▸ WHAT YOU ARE ASKED TO DO: Quote the entries below from the line with "c).bound = s.bound := rfl" through the line with "c).hostQueue = s.hostQueue := rfl", both ends included, and only those lines.
ENTRIES PROVIDED Start Marker
-- ==== Sys2Proof/Laws/State.lean ====
section
/-! SUPPORT. What each state update leaves in each field, so that no later proof unfolds a record update. -/

namespace Sys2Proof.Machine

/-! ### `State.emit` -/

@[simp] theorem State.emit_params (s : State) (es : List Event) : (s.emit es).params = s.params := rfl
@[simp] theorem State.emit_pins (s : State) (es : List Event) : (s.emit es).pins = s.pins := rfl
@[simp] theorem State.emit_bound (s : State) (es : List Event) : (s.emit es).bound = s.bound := rfl
@[simp] theorem State.emit_pinConfigured (s : State) (es : List Event) : (s.emit es).pinConfigured = s.pinConfigured := rfl
@[simp] theorem State.emit_dirPending (s : State) (es : List Event) : (s.emit es).dirPending = s.dirPending := rfl
@[simp] theorem State.emit_capacity (s : State) (es : List Event) : (s.emit es).capacity = s.capacity := rfl
@[simp] theorem State.emit_buf (s : State) (es : List Event) : (s.emit es).buf = s.buf := rfl
@[simp] theorem State.emit_pending (s : State) (es : List Event) : (s.emit es).pending = s.pending := rfl
@[simp] theorem State.emit_state (s : State) (es : List Event) : (s.emit es).state = s.state := rfl
@[simp] theorem State.emit_cursor (s : State) (es : List Event) : (s.emit es).cursor = s.cursor := rfl
@[simp] theorem State.emit_fault (s : State) (es : List Event) : (s.emit es).fault = s.fault := rfl
@[simp] theorem State.emit_trace (s : State) (es : List Event) : (s.emit es).trace = s.trace ++ es := rfl
@[simp] theorem State.emit_responses (s : State) (es : List Event) : (s.emit es).responses = s.responses := rfl
@[simp] theorem State.emit_hostQueue (s : State) (es : List Event) : (s.emit es).hostQueue = s.hostQueue := rfl
@[simp] theorem State.emit_writerQueue (s : State) (es : List Event) : (s.emit es).writerQueue = s.writerQueue := rfl
@[simp] theorem State.emit_turns (s : State) (es : List Event) : (s.emit es).turns = s.turns := rfl
@[simp] theorem State.emit_issuer (s : State) (es : List Event) : (s.emit es).issuer = s.issuer := rfl
@[simp] theorem State.emit_frame (s : State) (es : List Event) : (s.emit es).frame = s.frame := rfl
@[simp] theorem State.emit_batch (s : State) (es : List Event) : (s.emit es).batch = s.batch := rfl

/-! ### `State.respond` -/

@[simp] theorem State.respond_params (s : State) (w : Word) : (s.respond w).params = s.params := rfl
@[simp] theorem State.respond_pins (s : State) (w : Word) : (s.respond w).pins = s.pins := rfl
@[simp] theorem State.respond_bound (s : State) (w : Word) : (s.respond w).bound = s.bound := rfl
@[simp] theorem State.respond_pinConfigured (s : State) (w : Word) : (s.respond w).pinConfigured = s.pinConfigured := rfl
@[simp] theorem State.respond_dirPending (s : State) (w : Word) : (s.respond w).dirPending = s.dirPending := rfl
@[simp] theorem State.respond_capacity (s : State) (w : Word) : (s.respond w).capacity = s.capacity := rfl
@[simp] theorem State.respond_buf (s : State) (w : Word) : (s.respond w).buf = s.buf := rfl
@[simp] theorem State.respond_pending (s : State) (w : Word) : (s.respond w).pending = s.pending := rfl
@[simp] theorem State.respond_state (s : State) (w : Word) : (s.respond w).state = s.state := rfl
@[simp] theorem State.respond_cursor (s : State) (w : Word) : (s.respond w).cursor = s.cursor := rfl
@[simp] theorem State.respond_fault (s : State) (w : Word) : (s.respond w).fault = s.fault := rfl
@[simp] theorem State.respond_trace (s : State) (w : Word) : (s.respond w).trace = s.trace := rfl
@[simp] theorem State.respond_responses (s : State) (w : Word) : (s.respond w).responses = s.responses ++ [{ agent := s.issuer, word := w }] := rfl
@[simp] theorem State.respond_hostQueue (s : State) (w : Word) : (s.respond w).hostQueue = s.hostQueue := rfl
@[simp] theorem State.respond_writerQueue (s : State) (w : Word) : (s.respond w).writerQueue = s.writerQueue := rfl
@[simp] theorem State.respond_turns (s : State) (w : Word) : (s.respond w).turns = s.turns := rfl
@[simp] theorem State.respond_issuer (s : State) (w : Word) : (s.respond w).issuer = s.issuer := rfl
@[simp] theorem State.respond_frame (s : State) (w : Word) : (s.respond w).frame = s.frame := rfl
@[simp] theorem State.respond_batch (s : State) (w : Word) : (s.respond w).batch = s.batch := rfl

/-! ### `State.setFault` -/

@[simp] theorem State.setFault_params (s : State) (c : Cause) : (s.setFault c).params = s.params := rfl
@[simp] theorem State.setFault_pins (s : State) (c : Cause) : (s.setFault c).pins = s.pins := rfl
@[simp] theorem State.setFault_bound (s : State) (c : Cause) : (s.setFault c).bound = s.bound := rfl
@[simp] theorem State.setFault_pinConfigured (s : State) (c : Cause) : (s.setFault c).pinConfigured = s.pinConfigured := rfl
@[simp] theorem State.setFault_dirPending (s : State) (c : Cause) : (s.setFault c).dirPending = s.dirPending := rfl
@[simp] theorem State.setFault_capacity (s : State) (c : Cause) : (s.setFault c).capacity = s.capacity := rfl
@[simp] theorem State.setFault_buf (s : State) (c : Cause) : (s.setFault c).buf = s.buf := rfl
@[simp] theorem State.setFault_pending (s : State) (c : Cause) : (s.setFault c).pending = s.pending := rfl
@[simp] theorem State.setFault_state (s : State) (c : Cause) : (s.setFault c).state = s.state := rfl
@[simp] theorem State.setFault_cursor (s : State) (c : Cause) : (s.setFault c).cursor = s.cursor := rfl
@[simp] theorem State.setFault_fault (s : State) (c : Cause) : (s.setFault c).fault = some c := rfl
@[simp] theorem State.setFault_trace (s : State) (c : Cause) : (s.setFault c).trace = s.trace := rfl
@[simp] theorem State.setFault_responses (s : State) (c : Cause) : (s.setFault c).responses = s.responses := rfl
@[simp] theorem State.setFault_hostQueue (s : State) (c : Cause) : (s.setFault c).hostQueue = s.hostQueue := rfl
@[simp] theorem State.setFault_writerQueue (s : State) (c : Cause) : (s.setFault c).writerQueue = s.writerQueue := rfl
@[simp] theorem State.setFault_turns (s : State) (c : Cause) : (s.setFault c).turns = s.turns := rfl
@[simp] theorem State.setFault_issuer (s : State) (c : Cause) : (s.setFault c).issuer = s.issuer := rfl
@[simp] theorem State.setFault_frame (s : State) (c : Cause) : (s.setFault c).frame = s.frame := rfl
@[simp] theorem State.setFault_batch (s : State) (c : Cause) : (s.setFault c).batch = s.batch := rfl

/-! ### `State.bufWrite` -/

@[simp] theorem State.bufWrite_params (s : State) (bits : List Bool) : (s.bufWrite bits).params = s.params := rfl
@[simp] theorem State.bufWrite_pins (s : State) (bits : List Bool) : (s.bufWrite bits).pins = s.pins := rfl
@[simp] theorem State.bufWrite_bound (s : State) (bits : List Bool) : (s.bufWrite bits).bound = s.bound := rfl
@[simp] theorem State.bufWrite_pinConfigured (s : State) (bits : List Bool) : (s.bufWrite bits).pinConfigured = s.pinConfigured := rfl
@[simp] theorem State.bufWrite_dirPending (s : State) (bits : List Bool) : (s.bufWrite bits).dirPending = s.dirPending := rfl
@[simp] theorem State.bufWrite_capacity (s : State) (bits : List Bool) : (s.bufWrite bits).capacity = s.capacity := rfl
@[simp] theorem State.bufWrite_buf (s : State) (bits : List Bool) : (s.bufWrite bits).buf = bits := rfl
@[simp] theorem State.bufWrite_pending (s : State) (bits : List Bool) : (s.bufWrite bits).pending = s.pending := rfl
@[simp] theorem State.bufWrite_state (s : State) (bits : List Bool) : (s.bufWrite bits).state = s.state := rfl
@[simp] theorem State.bufWrite_cursor (s : State) (bits : List Bool) : (s.bufWrite bits).cursor = s.cursor := rfl
@[simp] theorem State.bufWrite_fault (s : State) (bits : List Bool) : (s.bufWrite bits).fault = s.fault := rfl
@[simp] theorem State.bufWrite_trace (s : State) (bits : List Bool) : (s.bufWrite bits).trace = s.trace := rfl
@[simp] theorem State.bufWrite_responses (s : State) (bits : List Bool) : (s.bufWrite bits).responses = s.responses := rfl
@[simp] theorem State.bufWrite_hostQueue (s : State) (bits : List Bool) : (s.bufWrite bits).hostQueue = s.hostQueue := rfl
@[simp] theorem State.bufWrite_writerQueue (s : State) (bits : List Bool) : (s.bufWrite bits).writerQueue = s.writerQueue := rfl
@[simp] theorem State.bufWrite_turns (s : State) (bits : List Bool) : (s.bufWrite bits).turns = s.turns := rfl
@[simp] theorem State.bufWrite_issuer (s : State) (bits : List Bool) : (s.bufWrite bits).issuer = s.issuer := rfl
@[simp] theorem State.bufWrite_frame (s : State) (bits : List Bool) : (s.bufWrite bits).frame = s.frame := rfl
@[simp] theorem State.bufWrite_batch (s : State) (bits : List Bool) : (s.bufWrite bits).batch = s.batch := rfl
ENTRIES PROVIDED End Marker
▸ SOLVED PROBLEM:
@[simp] theorem State.setFault_bound (s : State) (c : Cause) : (s.setFault c).bound = s.bound := rfl
@[simp] theorem State.setFault_pinConfigured (s : State) (c : Cause) : (s.setFault c).pinConfigured = s.pinConfigured := rfl
@[simp] theorem State.setFault_dirPending (s : State) (c : Cause) : (s.setFault c).dirPending = s.dirPending := rfl
@[simp] theorem State.setFault_capacity (s : State) (c : Cause) : (s.setFault c).capacity = s.capacity := rfl
@[simp] theorem State.setFault_buf (s : State) (c : Cause) : (s.setFault c).buf = s.buf := rfl
@[simp] theorem State.setFault_pending (s : State) (c : Cause) : (s.setFault c).pending = s.pending := rfl
@[simp] theorem State.setFault_state (s : State) (c : Cause) : (s.setFault c).state = s.state := rfl
@[simp] theorem State.setFault_cursor (s : State) (c : Cause) : (s.setFault c).cursor = s.cursor := rfl
@[simp] theorem State.setFault_fault (s : State) (c : Cause) : (s.setFault c).fault = some c := rfl
@[simp] theorem State.setFault_trace (s : State) (c : Cause) : (s.setFault c).trace = s.trace := rfl
@[simp] theorem State.setFault_responses (s : State) (c : Cause) : (s.setFault c).responses = s.responses := rfl
@[simp] theorem State.setFault_hostQueue (s : State) (c : Cause) : (s.setFault c).hostQueue = s.hostQueue := rfl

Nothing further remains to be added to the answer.